* Task details *
After locating the line that holds "have (R22). -/", output it and all following lines word for word, stopping only at the end of the data.

Data entries:
- Opening Delimiter -
-- ==== Sys2Proof/WellFormed.lean ====
section
/-! DEFINITION. Which terms of the syntax the hardware offers: every command (R93: none has an operand), the aligned
register transactions (R66), and buffer accesses whose indices fit `AW = 64` bits (R60). -/

namespace Sys2Proof

/-- A command has no operand, so every term is well formed (R93). -/
def Instr.wf : Instr → Bool
  | .clr | .cnt | .norm | .build | .derive | .pack | .wrhdr | .parse | .unpack => true

/-- A register transaction is at an offset that is a multiple of 8 (R66). -/
def Offset.aligned (o : Offset) : Bool := o.toNat % 8 == 0

/-- A host move is well formed when its offset is aligned (R66) or its indices are below `2^64` (R60, `AW = 64`). -/
def HostOp.wf : HostOp → Bool
  | .write o _ => Offset.aligned o
  | .read o => Offset.aligned o
  | .fillSrc i bytes => decide (i + bytes.length ≤ 2 ^ 64)
  | .readDst i => decide (i < 2 ^ 64)

end Sys2Proof
end

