-- ==== Sys2Proof/Machine/Operands.lean ====
section
/-! DEFINITION. The values assembled from smaller pieces: big-endian fields (30_encoding.md R95), payload bits (R96) and
the words of the table window (R98 to R100). -/

namespace Sys2Proof.Machine

/-- `ceil8(n)` of R9: how many bytes hold `n` bits. -/
def ceil8 (n : Nat) : Nat := (n + 7) / 8

/-- `BE32` of R95: four bytes in ascending index order, the first the most significant. -/
def be32 (b0 b1 b2 b3 : Byte) : BitVec 32 := b0 ++ b1 ++ b2 ++ b3

/-- The four bytes of `PutBE32`, in the order of their indices (R95). -/
def be32Bytes (v : BitVec 32) : List Byte :=
  [v.extractLsb' 24 8, v.extractLsb' 16 8, v.extractLsb' 8 8, v.extractLsb' 0 8]

/-- The consecutive big-endian fields of a run of bytes; a rest shorter than four bytes is no field. -/
def be32Fields : List Byte → List (BitVec 32)
  | b0 :: b1 :: b2 :: b3 :: rest => be32 b0 b1 b2 b3 :: be32Fields rest
  | _ => []

/-- The bits of a payload byte in stream order, bit 7 first (R64, R96, R191). -/
def byteBits (b : Byte) : BitString :=
  [b.getLsbD 7, b.getLsbD 6, b.getLsbD 5, b.getLsbD 4, b.getLsbD 3, b.getLsbD 2, b.getLsbD 1, b.getLsbD 0]

/-- The payload bits of a run of bytes, in stream order (R96). -/
def payloadBits (bytes : List Byte) : BitString := bytes.flatMap byteBits

/-- Appending one bit to the packer's accumulator: `((ACC << 1) | bit)[7:0]` (R175). -/
def accPush (acc : Byte) (bit : Bool) : Byte := (acc <<< 1) ||| (if bit then 1 else 0)

/-- The number whose binary digits are the symbols of a bit-string, the first symbol the most significant. -/
def natOfBits (bits : BitString) : Nat := bits.foldl (fun n b => 2 * n + b.toNat) 0

/-- The 256-bit field `F` of R99: `F[255 - k] = bits[k]`, every other bit 0. -/
def codeField (bits : BitString) : BitVec 256 :=
  BitVec.ofNat 256 (natOfBits ((bits ++ List.replicate 256 false).take 256))

/-- One word of a `CODE` entry (R99): word 0 is `len`, words 1 to 4 are `F` from its top. -/
def codeWord (bits : BitString) (word : BitVec 3) : Word :=
  match word.toNat with
  | 0 => (BitVec.ofNat 8 bits.length).setWidth 64
  | 1 => (codeField bits).extractLsb' 192 64
  | 2 => (codeField bits).extractLsb' 128 64
  | 3 => (codeField bits).extractLsb' 64 64
  | 4 => (codeField bits).extractLsb' 0 64
  | _ => 0

/-- The frequency of a node, which both kinds have (R22). -/
def Node.freq : Node → Freq
  | .leaf _ f => f
  | .internal f _ _ => f

/-- Bits 35:8 of word 1 of a `NODE` entry: existence, kind, `right`, `left`, `value` (R98). -/
def Node.tag : Node → BitVec 28
  | .leaf v _ => 1#1 ++ 0#1 ++ 0#9 ++ 0#9 ++ v
  | .internal _ l r => 1#1 ++ 1#1 ++ r ++ l ++ 0#8

/-- One word of a `NODE` entry (R98). -/
def nodeWord (n : Node) (word : BitVec 3) : Word :=
  match word.toNat with
  | 0 => (Node.freq n).extractLsb' 0 64
  | 1 => 0#28 ++ Node.tag n ++ (Node.freq n).extractLsb' 64 8
  | _ => 0

end Sys2Proof.Machine
end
- Closing Delimiter -
* Completed task *
/-- The frequency of a node, which both kinds have (R22). -/
def Node.freq : Node → Freq
  | .leaf _ f => f
  | .internal f _ _ => f

/-- Bits 35:8 of word 1 of a `NODE` entry: existence, kind, `right`, `left`, `value` (R98). -/
def Node.tag : Node → BitVec 28
  | .leaf v _ => 1#1 ++ 0#1 ++ 0#9 ++ 0#9 ++ v
  | .internal _ l r => 1#1 ++ 1#1 ++ r ++ l ++ 0#8

/-- One word of a `NODE` entry (R98). -/
def nodeWord (n : Node) (word : BitVec 3) : Word :=
  match word.toNat with
  | 0 => (Node.freq n).extractLsb' 0 64
  | 1 => 0#28 ++ Node.tag n ++ (Node.freq n).extractLsb' 64 8
  | _ => 0

end Sys2Proof.Machine
end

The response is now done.